Dieter Franklin had the slightly mad look of a man condemned to death. Condemned, and resigned to it. He spoke too freely. But Theophilus listened.
“There have been sporadic seal failures since the ground stations were first constructed. But nothing like this. We’re looking at a massive, concentrated attack.” The planetologist frowned. “Think of Isis as a killer. She wants in. She wants us. Until now, she’s been fumbling with a set of keys, chemical compounds, trying to find one that fits the lock. It was a long and frustrating effort and it led us to believe we were relatively safe. But now she has the key. The killer has the key, and all she has to do is use it, patiently open the doors one by one, because it’s too late to change the locks.” He summarized: “Basically, we’re rucked.”
“So you agree that we ought to evacuate.”
“It’s the only way we can continue to draw breath.” He took a drink from a cup of coffee—that bitter substance the station crew was pleased to call coffee. “However, we have two people in the field.”
“Hayes.”
“Tam Hayes and Zoe Fisher. Last I heard, she was still alive.”
“Trapped under the digger mounds.”
“Admittedly.”
“By your own logic, we can’t do any more for them without putting us all at risk.”
“We’re already just about as ‘at risk’ as a human being can get. That’s not the point, sir.”
“I’ve already demanded evac and I’ve already offered to monitor their situation from orbit. Give me another recommendation.

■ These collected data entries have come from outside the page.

/-! ### setDram -/

@[simp] theorem setDram_regs (d : Dev) (ch : Nat) (m : Dram) : (setDram d ch m).regs = d.regs := by unfold setDram; split <;> rfl
@[simp] theorem setDram_epc (d : Dev) (ch : Nat) (m : Dram) : (setDram d ch m).epc = d.epc := by unfold setDram; split <;> rfl
@[simp] theorem setDram_err (d : Dev) (ch : Nat) (m : Dram) : (setDram d ch m).err = d.err := by unfold setDram; split <;> rfl
@[simp] theorem setDram_boot (d : Dev) (ch : Nat) (m : Dram) : (setDram d ch m).boot = d.boot := by unfold setDram; split <;> rfl
@[simp] theorem setDram_pmc (d : Dev) (ch : Nat) (m : Dram) : (setDram d ch m).pmc = d.pmc := by unfold setDram; split <;> rfl
@[simp] theorem setDram_mgmt (d : Dev) (ch : Nat) (m : Dram) : (setDram d ch m).mgmt = d.mgmt := by unfold setDram; split <;> rfl
@[simp] theorem setDram_perf (d : Dev) (ch : Nat) (m : Dram) : (setDram d ch m).perf = d.perf := by unfold setDram; split <;> rfl
@[simp] theorem setDram_cap (d : Dev) (ch : Nat) (m : Dram) : (setDram d ch m).cap = d.cap := by unfold setDram; split <;> rfl
@[simp] theorem setDram_gains (d : Dev) (ch : Nat) (m : Dram) : (setDram d ch m).gains = d.gains := by unfold setDram; split <;> rfl
@[simp] theorem setDram_gens (d : Dev) (ch : Nat) (m : Dram) : (setDram d ch m).gens = d.gens := by unfold setDram; split <;> rfl
@[simp] theorem setDram_neti (d : Dev) (ch : Nat) (m : Dram) : (setDram d ch m).neti = d.neti := by unfold setDram; split <;> rfl
@[simp] theorem setDram_neto (d : Dev) (ch : Nat) (m : Dram) : (setDram d ch m).neto = d.neto := by unfold setDram; split <;> rfl
@[simp] theorem setDram_sap (d : Dev) (ch : Nat) (m : Dram) : (setDram d ch m).sap = d.sap := by unfold setDram; split <;> rfl
@[simp] theorem setDram_cnd (d : Dev) (ch : Nat) (m : Dram) : (setDram d ch m).cnd = d.cnd := by unfold setDram; split <;> rfl
@[simp] theorem setDram_obj (d : Dev) (ch : Nat) (m : Dram) : (setDram d ch m).obj = d.obj := by unfold setDram; split <;> rfl
@[simp] theorem setDram_geo (d : Dev) (ch : Nat) (m : Dram) : (setDram d ch m).geo = d.geo := by unfold setDram; split <;> rfl
@[simp] theorem setDram_xp (d : Dev) (ch : Nat) (m : Dram) : (setDram d ch m).xp = d.xp := by unfold setDram; split <;> rfl
@[simp] theorem setDram_rc (d : Dev) (ch : Nat) (m : Dram) : (setDram d ch m).rc = d.rc := by unfold setDram; split <;> rfl
@[simp] theorem setDram_vec (d : Dev) (ch : Nat) (m : Dram) : (setDram d ch m).vec = d.vec := by unfold setDram; split <;> rfl
@[simp] theorem setDram_moon (d : Dev) (ch : Nat) (m : Dram) : (setDram d ch m).moon = d.moon := by unfold setDram; split <;> rfl
@[simp] theorem setDram_twn (d : Dev) (ch : Nat) (m : Dram) : (setDram d ch m).twn = d.twn := by unfold setDram; split <;> rfl
@[simp] theorem setDram_wd (d : Dev) (ch : Nat) (m : Dram) : (setDram d ch m).wd = d.wd := by unfold setDram; split <;> rfl
@[simp] theorem setDram_evt (d : Dev) (ch : Nat) (m : Dram) : (setDram d ch m).evt = d.evt := by unfold setDram; split <;> rfl
@[simp] theorem setDram_mem (d : Dev) (ch : Nat) (m : Dram) : (setDram d ch m).mem = d.mem := by unfold setDram; split <;> rfl
@[simp] theorem setDram_xbar (d : Dev) (ch : Nat) (m : Dram) : (setDram d ch m).xbar = d.xbar := by unfold setDram; split <;> rfl
@[simp] theorem setDram_ptpi (d : Dev) (ch : Nat) (m : Dram) : (setDram d ch m).ptpi = d.ptpi := by unfold setDram; split <;> rfl
@[simp] theorem setDram_ptpo (d : Dev) (ch : Nat) (m : Dram) : (setDram d ch m).ptpo = d.ptpo := by unfold setDram; split <;> rfl
@[simp] theorem setDram_servo (d : Dev) (ch : Nat) (m : Dram) : (setDram d ch m).servo = d.servo := by unfold setDram; split <;> rfl
@[simp] theorem setDram_clk (d : Dev) (ch : Nat) (m : Dram) : (setDram d ch m).clk = d.clk := by unfold setDram; split <;> rfl
@[simp] theorem setDram_path (d : Dev) (ch : Nat) (m : Dram) : (setDram d ch m).path = d.path := by unfold setDram; split <;> rfl
@[simp] theorem setDram_liveGet (d : Dev) (ch : Nat) (m : Dram) (off : Nat) : liveGet (setDram d ch m) off = liveGet d off := by unfold setDram; split <;> rfl
@[simp] theorem setDram_actGet (d : Dev) (ch : Nat) (m : Dram) (off : Nat) : actGet (setDram d ch m) off = actGet d off := by unfold setDram; split <;> rfl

“We’re obliged to take as many people out of harm’s way as we can. So we evacuate the station, but we leave it up and running. Nanos and tractibles can monitor the core for at least a few days. We can maintain contact with Hayes from the IOS, and if by some miracle he or Zoe make it back to Yambuku we can send the shuttle for them. I wouldn’t care to calculate the odds on any of this succeeding. But it costs us nothing.”
Theophilus cupped his hands. “You call Isis ‘she.’ She wants in, you said. Do you have any idea why she wants in?”
The tall planetologist shrugged. “Maybe she’s curious. Or maybe she’s hungry.”
Theophilus’s scroll chimed; he glanced at it. A summons from the communications room. He headed for the door.
“Sir?” Dieter Franklin said.
Theophilus looked over his shoulder. “I’ll consider your recommendation, Mr. Franklin. For now, the matter is closed.”
TWENTY-FOUR
Tam Hayes, his left foot dragging and his servomotors flashing yellow overheat warnings in his corneal display like slow fireworks, arrived at the clearing around the digger mounds.
Sunlight came out of the hazy east with a humid intensity. The forest canopy breathed vapor like a sleepy dragon. Trails of fog wound down from the high Copper Mountain range in ghostly rivers.
Hayes moved cautiously in his ponderous bioarmor. At least five diggers (and more, perhaps, hidden in the tree perimeter or away from the mounds) watched him enter the clearing. He carried attached to his armor an electric quirt and a pistol loaded with rubberized bullets. So far, however, the diggers had maintained a respectful distance from him. They seemed neither alarmed nor hostile—only watchful. If, that is, he was interpreting their poised silences correctly. Their heads swiveled like radar dishes. Standing erect, they reminded Hayes of photographs he had seen: prairie dogs taking the sun. Sunlight glittered on their blank eyes.
He had kept open his channel to Zoe. She did not speak often, often ignored his calls, but he was comforted by the faint sound of her breathing.